Mission: Impossible 2
After the success of 1996's Mission: Impossible, it would seem standard-bearer Tom Cruise was soon interested in building a franchise with the popular '60s TV series, revivified as summer-blockbuster material. The first film had several good things going for it, including director Brian De Palma, screenwriter Robert Towne (Chinatown), and actors Jon Voight and Ving Rhames. With Mission: Impossible 2, Towne and Rhames returned, but Cruise's ringer in the batting lineup was none other than Hong Kong action-master John Woo. Why? You can ask Cruise (if you can get through his publicist), but frankly, what actor hasn't seen Chow Yun Fat in such Woo masterpieces as The Killer and Hard Boiled and not felt a little envious of Chow and the way Woo's unique stylistics elevate his screen persona? Who doesn't want to do the horizontal leap with two guns blazing and stuff blowing up like it's the Fourth of July? In fact, the decision to build M:I-2 around Woo's action sequences was such a driving force of the production that Towne, when brought in for the initial script work, found he had to create a story around several set-pieces already underway. Thus, the writer settled in part on Hitchcock's 1947 Notorious for his source material. And while not an entirely successful adaptation (er, the Hitchcock film is better by far), it did give the script less in the way of plot twists that left some viewers of the first M:I a little dumbfounded. Cruise reprises his 1996 role as Ethan Hunt, secret agent for the just-as-secret IMF, who is tasked this time around with locating rogue agent Sean Ambrose (Dougray Scott), who is involved in a plot to infect the world's population with a deadly virus. Agency head Swanbeck (Anthony Hopkins, in a cameo role) tells Hunt he can have any two agents on his mission, but he also must recruit petty-thief Nyah Nordoff-Hall (tasty crumpet Thandie Newton), who once dated Ambrose and can be used to gain his confidence. The team eventually locates Ambrose in Australia, but an operation to destroy the virus goes awry, leading to a series of final confrontations, including several wrecked cars and motorcycles, and a few nifty fights.
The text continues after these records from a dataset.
/-! ## A write of one word -/

/-- A host port, 0 or 1 (R2), writes a word (R359, R363, R383): everything is ignored before ready. -/
def State.portWrite (s : State) (port off : Nat) (v : Word) : State :=
  if !s.ready || 2 ≤ port then s
  else match winBlock off with
    | .module 4 => s.writeSem port (v.getLsbD 0)
    | .module 0x10 =>
      if s.semHeld && s.semOwner == port && !s.mgr.smBusy then { s with mgr := { s.mgr with smLow := v } }
      else s.answerBusy (.port port) 0x10
    | .module 0x14 => s.smcmd port (v ++ s.mgr.smLow).toNat
    | .module _ => s
    | .partition q o =>
      if o < 0x100 then
        if s.semHeld && s.semOwner == port then (s.writePriv q o v).getD (s.answerBusy (.port port) off)
        else s.answerBusy (.port port) off
      else s.writePart (.port port) q o v
    | .iface i o => s.writeIface i o v
    | .port d o => s.writePort 0 d o v
    | .reserved => s

/-- A supervisor of partition `p` writes a word; what it may not reach has trapped before. -/
def State.coreWrite (s : State) (p off : Nat) (v : Word) : State :=
  if (s.windowCause p off true).isSome then s
  else match winBlock off with
    | .partition q o => s.writePart (.core p) q o v
    | .iface i o => s.writeIface i o v
    | .port d o => s.writePort p d o v
    | _ => s

/-- The low word of a 64-bit configuration register that is locked: the whole write is refused at once. -/
def State.refusedWhole (s : State) (off : Nat) : Bool :=
  match winBlock off with
  | .iface i o => [0x10, 0x20, 0x40, 0x48, 0x50].contains o && (s.iface i).lockedAt (s.mgr.lockClass o)
  | _ => false

/-- A write of 4 or 8 bytes: the low word first (R359); one access is answered BUSY once. -/
def State.writeWindow (s : State) (w : Writer) (off width value : Nat) : State :=
  let one := fun (t : State) (o : Nat) (v : Word) => match w with
    | .port n => t.portWrite n o v
    | .core p => t.coreWrite p o v
  let s1 := one s off (BitVec.ofNat 32 value)
  if width = 8 ∧ !s.refusedWhole off then
    let s2 := one s1 (off + 4) (BitVec.ofNat 32 (value / 2 ^ 32))
    if s1.busy = s.busy then s2 else { s2 with busy := s1.busy }
  else s1

/-! ## The events of the window -/

/-- CONTROL_REGISTER_WRITE (R359, R363). -/
def execControlRegisterWrite (w : Writer) (off width value : Nat) (s : State) : Out :=
  if off % width ≠ 0 ∨ ¬(width = 4 ∨ width = 8) ∨ 2 ^ 24 ≤ off ∨ !writerOk w then .fault .notEnabled
  else .next (s.writeWindow w off width value)

/-- Where queue interface `i` begins in the window (R359). -/
def ifaceBlock (i : Nat) : Nat := 0x100000 + 128 * i

/-- IFCMD_LOCK (R369). -/
def execIfcmdLock (w : Writer) (i : Nat) (s : State) : Out :=
  if 4096 ≤ i ∨ !writerOk w then .fault .notEnabled else .next (s.writeWindow w (ifaceBlock i + 4) 4 1)
/-- IFCMD_START (R369). -/
def execIfcmdStart (w : Writer) (i : Nat) (s : State) : Out :=
  if 4096 ≤ i ∨ !writerOk w then .fault .notEnabled else .next (s.writeWindow w (ifaceBlock i + 4) 4 2)
/-- IFCMD_STOP (R369). -/
def execIfcmdStop (w : Writer) (i : Nat) (s : State) : Out :=
  if 4096 ≤ i ∨ !writerOk w then .fault .notEnabled else .next (s.writeWindow w (ifaceBlock i + 4) 4 3)
/-- IFCMD_NONE (R369): no effect. -/
def execIfcmdNone (w : Writer) (i : Nat) (s : State) : Out :=
  if 4096 ≤ i ∨ !writerOk w then .fault .notEnabled else .next (s.writeWindow w (ifaceBlock i + 4) 4 0)
/-- DOORBELL (R369). -/
def execDoorbell (w : Writer) (i n : Nat) (s : State) : Out :=
  if 4096 ≤ i ∨ !writerOk w then .fault .notEnabled else .next (s.writeWindow w (ifaceBlock i + 0x30) 4 n)
/-- RESOLVE (R332). -/
def execResolve (w : Writer) (p : Nat) (s : State) : Out :=
  if 32 ≤ p ∨ !writerOk w then .fault .notEnabled else .next (s.writeWindow w (partBlock p + 0x11C) 4 0)
/-- SHOOT (R337). -/
def execShoot (w : Writer) (p va : Nat) (s : State) : Out :=
  if 32 ≤ p ∨ !writerOk w then .fault .notEnabled else .next (s.writeWindow w (partBlock p + 0x120) 8 va)
/-- MBOXIN_DELIVER (R366): the entry that MBOXIN's words hold is delivered. -/
def execMboxinDeliver (w : Writer) (p : Nat) (s : State) : Out :=
  if 32 ≤ p ∨ !writerOk w then .fault .notEnabled
  else .next (s.writeWindow w (partBlock p + 0x174) 4 ((s.partition p).mboxIn[5]?.getD 0).toNat)
/-- PRIVSEM_TAKE (R363). -/
def execPrivsemTake (port : Nat) (s : State) : Out :=
  if 2 ≤ port then .fault .notEnabled else .next (s.portWrite port 4 1)
/-- PRIVSEM_GIVE (R363). -/
def execPrivsemGive (port : Nat) (s : State) : Out :=
  if 2 ≤ port then .fault .notEnabled else .next (s.portWrite port 4 0)
/-- HOST_LINK_DOWN (R363): a port that holds the semaphore gives it back. -/
def execHostLinkDown (port : Nat) (s : State) : Out :=
  if 2 ≤ port then .fault .notEnabled
  else .next (if s.semHeld && s.semOwner == port then { s with semHeld := false } else s)
/-- PARTITION_CREATE (R364): the port writes PCTL with active set. -/
def execPartitionCreate (port p : Nat) (s : State) : Out :=
  if 32 ≤ p ∨ (s.partition p).active then .fault .notEnabled
  else .next (s.portWrite port (partBlock p) (if (s.partition p).operator then 3 else 1))
/-- PARTITION_DISSOLVE (R364): the port writes PCTL with active clear; no launch remains. -/
def execPartitionDissolve (port p : Nat) (s : State) : Out :=
  if 32 ≤ p ∨ !(s.partition p).active ∨ !s.noLaunch p then .fault .notEnabled
  else .next (s.portWrite port (partBlock p) (if (s.partition p).operator then 2 else 0))

/-- FAULT_RECORD_POST (R364): the oldest waiting record goes to the ring and the host is interrupted. -/
def execFaultRecordPost (p : Nat) (s : State) : Out :=
  let q := s.partition p
  match q.faultsWaiting with
  | [] => .fault .notEnabled
  | f :: rest =>
    if !q.faultRoom || q.faultN = 0 then .fault .notEnabled
    else
      let at_ := q.faultQ.toNat + 16 * (q.faultTail.toNat % q.faultN.toNat)
      let s1 := s.partWrite p at_ f.bytes
      .next ((s1.setPartition p { q with faultsWaiting := rest, faultTail := q.faultTail + 1 }).interrupt (.fault p))

/-! ## Accesses from outside (R361, R367, R383) -/

/-- An access is dropped and counted (R362). -/
def State.drop (s : State) : State := { s with dropCnt := satInc s.dropCnt }

/-- Where a byte of a host access stands by its interface's tables, if they allow it: within the ranges of the active
partition that owns the interface. -/
def State.hostPlace (s : State) (i va : Nat) (k : Kind) : Option Loc :=
  let e := BitVec.ofNat 64 va
  match s.partitions.find? fun (_, q) => q.active && q.hasIface i with
  | none => none
  | some (p, _) =>
    if pathOf e != 0 || !pathOk e then none
    else match s.walk (s.iface i).ptroot.toNat va with
      | .inl _ => none
      | .inr (leaf, big) => match s.judgeLeaf p 0 k va big leaf with
        | .ok l => some l
        | _ => none

/-- Write the bytes of a host access whose bytes are all allowed; a peer may drop what would go to it (R367). -/
def State.hostPut (s : State) (part i va : Nat) : List Byte → State
  | [] => s
  | b :: bs =>
    let t := match s.hostPlace i va .store with
      | some l => if s.takesWrite part l then s.setBytes l [b] else s
      | none => s
    t.hostPut part i (va + 1) bs

/-- The partition that owns interface `i`. -/
def State.partOfIface (s : State) (i : Nat) : Option Nat := (s.partitions.find? fun (_, q) => q.active && q.hasIface i).map (·.1)

/-- The bytes of a host read whose bytes are all allowed. -/
def State.hostGet (s : State) (i va : Nat) : Nat → List Byte
  | 0 => []
  | n + 1 => (match s.hostPlace i va .load with | some l => s.byteAt l | none => 0xFF) :: s.hostGet i (va + 1) n

/-- An access from outside is answered. -/
def State.answer (s : State) (a : Answer) : State := { s with answers := s.answers ++ [a] }

/-- HOST_MEMORY_ACCESS (R361): through the tables of the interface in RUN whose PASID it carries; a refused
access makes none and moves the interface to ERROR, and a refused read returns 0xFFFF_FFFF in every word. -/
def execHostMemoryAccess (acc : HostAccess) (s : State) : Out :=
  if !s.ready then .next s.drop
  else match s.ifaces.find? fun (_, f) => f.state == 2 && f.pasid == acc.pasid with
    | none => .next s.drop
    | some (i, _) =>
      let n := acc.data.length
      let k := if acc.write then Kind.store else Kind.load
      let ok := (List.range n).all fun j => (s.hostPlace i (acc.va + j) k).isSome
      if !ok then
        let t := (s.setIface i { s.iface i with state := 3, errCause := 3 }).unbindIdle i
        .next (if acc.write then t else t.answer (.host acc.pasid (List.replicate n 0xFF)))
      else if acc.write then .next (s.hostPut ((s.partOfIface i).getD 0) i acc.va acc.data).reread
      else .next (s.answer (.host acc.pasid (s.hostGet i acc.va n)))

end Sys2Proof.Machine
end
Upon release in early 2000, plenty of folks derided the threadbare plot of M:I-2, and for the most part they were right. If the first film had a head-spinning quality that alienated some viewers, its successor barely rose to the level of a James Bond film, and a rather pedestrian one at that. But (if we may take exception), these critics were also sort of missing the point. Woo's Face-Off is a deeply goofy movie on a basic level, but it became a crowd-pleaser because of its swift pacing, over-the-top acting by John Travolta and Nicolas Cage, and those amazing stunts. There's little in a way of notable performances in M:I-2, but it has everything Woo fans can expect from him nowadays, including a palm-sweating opening as Cruise rock-climbs at Moab, a blistering car chase with Cruise and Newton, a tense sequence (reminiscent of the first M:I) as Cruise breaks into a high-security laboratory, and a final 20 minutes of non-stop action, including an extensive motorcycle chase. All bear the inimitable mark of Woo, who may still be looking for that first masterpiece in the American film industry, but still has managed to come up with a handful of good additions to his catalog. With Tom Cruise on the box-cover and a $215 million box-office in North America, any DVD release of Mission: Impossible 2 should be packed, and Paramount has come up with the goods. In addition to a crystal-clear anamorphic transfer (2.35:1) and audio in booming DD 5.1, features on the disc include a commentary from Woo, "Behind the Mission," a 15-minute behind-the-scenes short, "Impossible Shots," a look at 11 sequences and stunts and how they were created, a five-minute featurette on the stunt-work, a brief alternate title sequence, and the music video "I Disappear" by Metallica. Best of all? "Mission Improbable," the M:I-2 parody from the 2000 MTV Movie Awards featuring Ben Stiller as "Tom Crooze," Cruise's insufferable stunt-double and Hollywood hanger-on. Keep-case.